Dataset entries
++++++

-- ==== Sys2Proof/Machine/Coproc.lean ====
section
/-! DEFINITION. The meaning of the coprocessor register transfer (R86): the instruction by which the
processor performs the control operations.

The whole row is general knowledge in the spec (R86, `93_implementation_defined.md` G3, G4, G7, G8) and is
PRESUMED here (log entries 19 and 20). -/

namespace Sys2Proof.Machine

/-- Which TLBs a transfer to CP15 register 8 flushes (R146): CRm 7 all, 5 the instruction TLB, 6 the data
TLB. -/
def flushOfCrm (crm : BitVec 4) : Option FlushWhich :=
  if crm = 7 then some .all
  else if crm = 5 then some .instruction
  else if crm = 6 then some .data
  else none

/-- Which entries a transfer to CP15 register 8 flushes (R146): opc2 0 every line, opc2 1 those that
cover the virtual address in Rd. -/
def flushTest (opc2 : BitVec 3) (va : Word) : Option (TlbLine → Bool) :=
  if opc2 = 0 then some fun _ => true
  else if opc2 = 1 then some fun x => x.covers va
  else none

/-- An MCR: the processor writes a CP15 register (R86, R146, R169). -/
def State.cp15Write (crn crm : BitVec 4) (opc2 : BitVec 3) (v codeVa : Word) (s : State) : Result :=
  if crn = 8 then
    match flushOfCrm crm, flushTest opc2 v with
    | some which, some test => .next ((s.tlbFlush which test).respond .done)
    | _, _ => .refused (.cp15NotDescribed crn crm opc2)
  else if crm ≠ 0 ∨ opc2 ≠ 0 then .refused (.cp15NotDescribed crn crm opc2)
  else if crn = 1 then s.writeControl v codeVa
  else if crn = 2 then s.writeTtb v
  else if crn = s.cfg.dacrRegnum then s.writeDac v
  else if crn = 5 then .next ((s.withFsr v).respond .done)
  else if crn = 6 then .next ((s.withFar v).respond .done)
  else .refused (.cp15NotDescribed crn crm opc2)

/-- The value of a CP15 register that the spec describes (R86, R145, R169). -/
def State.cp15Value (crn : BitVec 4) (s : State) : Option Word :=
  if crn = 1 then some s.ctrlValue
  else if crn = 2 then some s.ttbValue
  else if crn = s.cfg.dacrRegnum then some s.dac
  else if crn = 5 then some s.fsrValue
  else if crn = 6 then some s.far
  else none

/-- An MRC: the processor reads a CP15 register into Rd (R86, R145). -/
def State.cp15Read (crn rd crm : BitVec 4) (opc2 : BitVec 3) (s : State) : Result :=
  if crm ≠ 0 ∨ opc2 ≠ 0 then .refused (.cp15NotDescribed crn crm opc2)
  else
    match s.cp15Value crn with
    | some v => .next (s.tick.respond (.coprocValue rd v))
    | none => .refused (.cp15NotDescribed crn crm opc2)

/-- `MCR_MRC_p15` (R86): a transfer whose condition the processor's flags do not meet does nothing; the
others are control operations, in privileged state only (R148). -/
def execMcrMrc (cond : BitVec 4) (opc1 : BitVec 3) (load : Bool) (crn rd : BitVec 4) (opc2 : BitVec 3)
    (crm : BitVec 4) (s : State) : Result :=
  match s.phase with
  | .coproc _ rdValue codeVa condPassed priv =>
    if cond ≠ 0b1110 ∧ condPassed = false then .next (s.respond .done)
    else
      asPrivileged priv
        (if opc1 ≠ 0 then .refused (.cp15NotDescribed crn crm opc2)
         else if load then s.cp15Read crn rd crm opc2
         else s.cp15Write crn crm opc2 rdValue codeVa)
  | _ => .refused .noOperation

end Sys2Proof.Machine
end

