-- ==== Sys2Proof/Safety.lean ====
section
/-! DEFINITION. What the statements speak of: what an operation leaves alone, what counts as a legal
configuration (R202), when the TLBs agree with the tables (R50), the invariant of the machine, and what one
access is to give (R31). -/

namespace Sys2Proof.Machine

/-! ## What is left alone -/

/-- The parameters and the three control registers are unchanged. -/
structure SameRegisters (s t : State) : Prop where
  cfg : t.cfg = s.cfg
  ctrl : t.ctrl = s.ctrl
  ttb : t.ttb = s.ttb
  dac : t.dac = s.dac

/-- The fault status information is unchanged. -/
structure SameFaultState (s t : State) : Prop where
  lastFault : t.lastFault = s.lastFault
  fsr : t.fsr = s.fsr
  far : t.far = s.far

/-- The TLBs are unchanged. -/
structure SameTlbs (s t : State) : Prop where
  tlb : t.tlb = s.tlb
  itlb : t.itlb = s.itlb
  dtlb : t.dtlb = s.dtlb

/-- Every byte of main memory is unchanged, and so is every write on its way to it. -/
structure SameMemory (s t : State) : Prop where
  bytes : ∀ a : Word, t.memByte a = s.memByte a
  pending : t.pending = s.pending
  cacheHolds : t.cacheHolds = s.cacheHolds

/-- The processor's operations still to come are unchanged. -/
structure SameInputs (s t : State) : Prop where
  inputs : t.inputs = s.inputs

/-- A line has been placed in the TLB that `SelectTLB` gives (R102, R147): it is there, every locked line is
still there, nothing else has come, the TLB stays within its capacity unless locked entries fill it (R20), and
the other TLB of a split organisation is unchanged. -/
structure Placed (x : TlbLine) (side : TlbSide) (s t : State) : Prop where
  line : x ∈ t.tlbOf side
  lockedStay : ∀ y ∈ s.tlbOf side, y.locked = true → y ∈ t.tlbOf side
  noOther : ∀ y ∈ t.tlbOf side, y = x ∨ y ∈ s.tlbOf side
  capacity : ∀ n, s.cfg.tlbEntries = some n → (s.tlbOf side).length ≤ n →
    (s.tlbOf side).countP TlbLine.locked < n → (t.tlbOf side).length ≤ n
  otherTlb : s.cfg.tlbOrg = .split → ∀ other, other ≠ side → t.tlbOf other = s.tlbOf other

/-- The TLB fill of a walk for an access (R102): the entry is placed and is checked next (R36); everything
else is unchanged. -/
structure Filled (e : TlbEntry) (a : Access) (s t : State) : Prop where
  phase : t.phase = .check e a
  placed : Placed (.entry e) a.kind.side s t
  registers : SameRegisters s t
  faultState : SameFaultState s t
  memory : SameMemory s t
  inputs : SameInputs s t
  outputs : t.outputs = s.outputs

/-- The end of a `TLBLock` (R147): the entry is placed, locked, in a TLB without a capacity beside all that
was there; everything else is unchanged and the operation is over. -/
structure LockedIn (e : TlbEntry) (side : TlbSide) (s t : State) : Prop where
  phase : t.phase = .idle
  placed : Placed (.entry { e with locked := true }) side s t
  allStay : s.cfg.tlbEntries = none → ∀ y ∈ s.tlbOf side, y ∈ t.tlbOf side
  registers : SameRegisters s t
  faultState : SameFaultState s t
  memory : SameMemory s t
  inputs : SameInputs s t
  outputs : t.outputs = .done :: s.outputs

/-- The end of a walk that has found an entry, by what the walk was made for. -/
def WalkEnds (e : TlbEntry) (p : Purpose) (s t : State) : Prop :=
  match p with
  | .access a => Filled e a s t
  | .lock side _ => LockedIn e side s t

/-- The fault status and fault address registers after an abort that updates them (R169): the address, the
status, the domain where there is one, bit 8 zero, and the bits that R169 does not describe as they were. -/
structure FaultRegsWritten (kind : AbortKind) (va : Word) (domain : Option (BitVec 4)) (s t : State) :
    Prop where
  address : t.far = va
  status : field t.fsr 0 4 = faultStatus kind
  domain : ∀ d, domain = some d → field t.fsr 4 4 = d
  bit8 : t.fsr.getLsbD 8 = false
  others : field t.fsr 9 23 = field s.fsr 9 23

++++++

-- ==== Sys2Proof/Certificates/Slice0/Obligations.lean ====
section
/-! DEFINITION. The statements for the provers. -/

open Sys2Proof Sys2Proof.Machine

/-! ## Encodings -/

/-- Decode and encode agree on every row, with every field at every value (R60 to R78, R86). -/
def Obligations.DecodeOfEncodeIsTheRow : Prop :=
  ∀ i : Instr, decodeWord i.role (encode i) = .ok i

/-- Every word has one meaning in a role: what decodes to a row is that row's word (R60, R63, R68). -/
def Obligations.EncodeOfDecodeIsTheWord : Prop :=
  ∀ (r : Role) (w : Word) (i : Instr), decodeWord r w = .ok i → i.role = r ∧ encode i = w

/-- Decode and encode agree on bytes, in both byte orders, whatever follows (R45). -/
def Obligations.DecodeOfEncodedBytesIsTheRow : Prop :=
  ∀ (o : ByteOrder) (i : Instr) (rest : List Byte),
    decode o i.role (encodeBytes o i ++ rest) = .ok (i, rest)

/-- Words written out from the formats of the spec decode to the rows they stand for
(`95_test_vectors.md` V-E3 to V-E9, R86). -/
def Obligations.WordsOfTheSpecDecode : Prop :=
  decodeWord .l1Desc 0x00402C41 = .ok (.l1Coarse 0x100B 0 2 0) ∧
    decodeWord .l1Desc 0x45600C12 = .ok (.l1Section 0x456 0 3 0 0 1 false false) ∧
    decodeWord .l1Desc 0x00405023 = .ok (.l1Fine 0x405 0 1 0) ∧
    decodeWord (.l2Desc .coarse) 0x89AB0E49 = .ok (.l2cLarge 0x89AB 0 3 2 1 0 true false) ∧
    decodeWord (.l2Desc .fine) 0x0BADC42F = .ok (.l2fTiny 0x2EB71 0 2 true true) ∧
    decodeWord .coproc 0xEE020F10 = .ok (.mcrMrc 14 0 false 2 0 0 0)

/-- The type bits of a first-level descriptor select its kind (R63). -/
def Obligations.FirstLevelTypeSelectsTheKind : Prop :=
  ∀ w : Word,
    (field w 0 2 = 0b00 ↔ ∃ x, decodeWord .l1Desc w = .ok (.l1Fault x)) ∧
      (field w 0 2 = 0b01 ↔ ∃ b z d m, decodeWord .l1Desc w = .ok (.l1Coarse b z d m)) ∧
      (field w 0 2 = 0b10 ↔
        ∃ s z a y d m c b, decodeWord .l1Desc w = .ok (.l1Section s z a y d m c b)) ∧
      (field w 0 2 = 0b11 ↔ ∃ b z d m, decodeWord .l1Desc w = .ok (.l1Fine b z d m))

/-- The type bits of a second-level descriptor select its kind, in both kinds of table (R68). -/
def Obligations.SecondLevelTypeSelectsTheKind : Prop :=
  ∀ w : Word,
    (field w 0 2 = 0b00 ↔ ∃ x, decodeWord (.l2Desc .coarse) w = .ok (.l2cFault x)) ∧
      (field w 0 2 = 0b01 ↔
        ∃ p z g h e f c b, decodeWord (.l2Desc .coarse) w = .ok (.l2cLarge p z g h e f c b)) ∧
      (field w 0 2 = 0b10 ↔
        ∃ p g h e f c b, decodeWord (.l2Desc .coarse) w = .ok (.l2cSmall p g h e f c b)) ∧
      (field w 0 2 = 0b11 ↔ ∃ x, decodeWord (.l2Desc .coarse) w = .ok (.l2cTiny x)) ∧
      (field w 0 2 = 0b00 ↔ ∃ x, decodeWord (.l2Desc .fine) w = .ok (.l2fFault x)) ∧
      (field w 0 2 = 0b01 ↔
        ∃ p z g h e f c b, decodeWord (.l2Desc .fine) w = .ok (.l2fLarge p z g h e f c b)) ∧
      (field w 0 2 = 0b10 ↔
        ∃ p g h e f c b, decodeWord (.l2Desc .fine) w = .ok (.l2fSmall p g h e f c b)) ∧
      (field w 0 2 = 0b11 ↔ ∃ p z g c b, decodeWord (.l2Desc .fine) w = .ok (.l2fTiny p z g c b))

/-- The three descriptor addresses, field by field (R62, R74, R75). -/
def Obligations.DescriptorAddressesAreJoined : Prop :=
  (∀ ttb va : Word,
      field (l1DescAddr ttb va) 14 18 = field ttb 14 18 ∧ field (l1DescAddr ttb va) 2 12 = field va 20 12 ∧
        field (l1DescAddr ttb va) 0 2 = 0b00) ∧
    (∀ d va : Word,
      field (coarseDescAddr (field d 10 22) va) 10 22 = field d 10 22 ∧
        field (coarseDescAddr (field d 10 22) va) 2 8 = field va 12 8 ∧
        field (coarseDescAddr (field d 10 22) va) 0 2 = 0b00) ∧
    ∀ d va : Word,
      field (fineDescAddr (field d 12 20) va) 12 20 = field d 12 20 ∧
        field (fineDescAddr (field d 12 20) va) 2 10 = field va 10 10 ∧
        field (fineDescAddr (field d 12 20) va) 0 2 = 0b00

++++++

• [Brief]: Please copy the lines above from the line with "field (fineDescAddr (field d 12 20) va) 2" up to and including the line with "field (fineDescAddr (field d 12 20) va) 0", exactly as written and with nothing else.

• [Expected answer]:
        field (fineDescAddr (field d 12 20) va) 2 10 = field va 10 10 ∧
        field (fineDescAddr (field d 12 20) va) 0 2 = 0b00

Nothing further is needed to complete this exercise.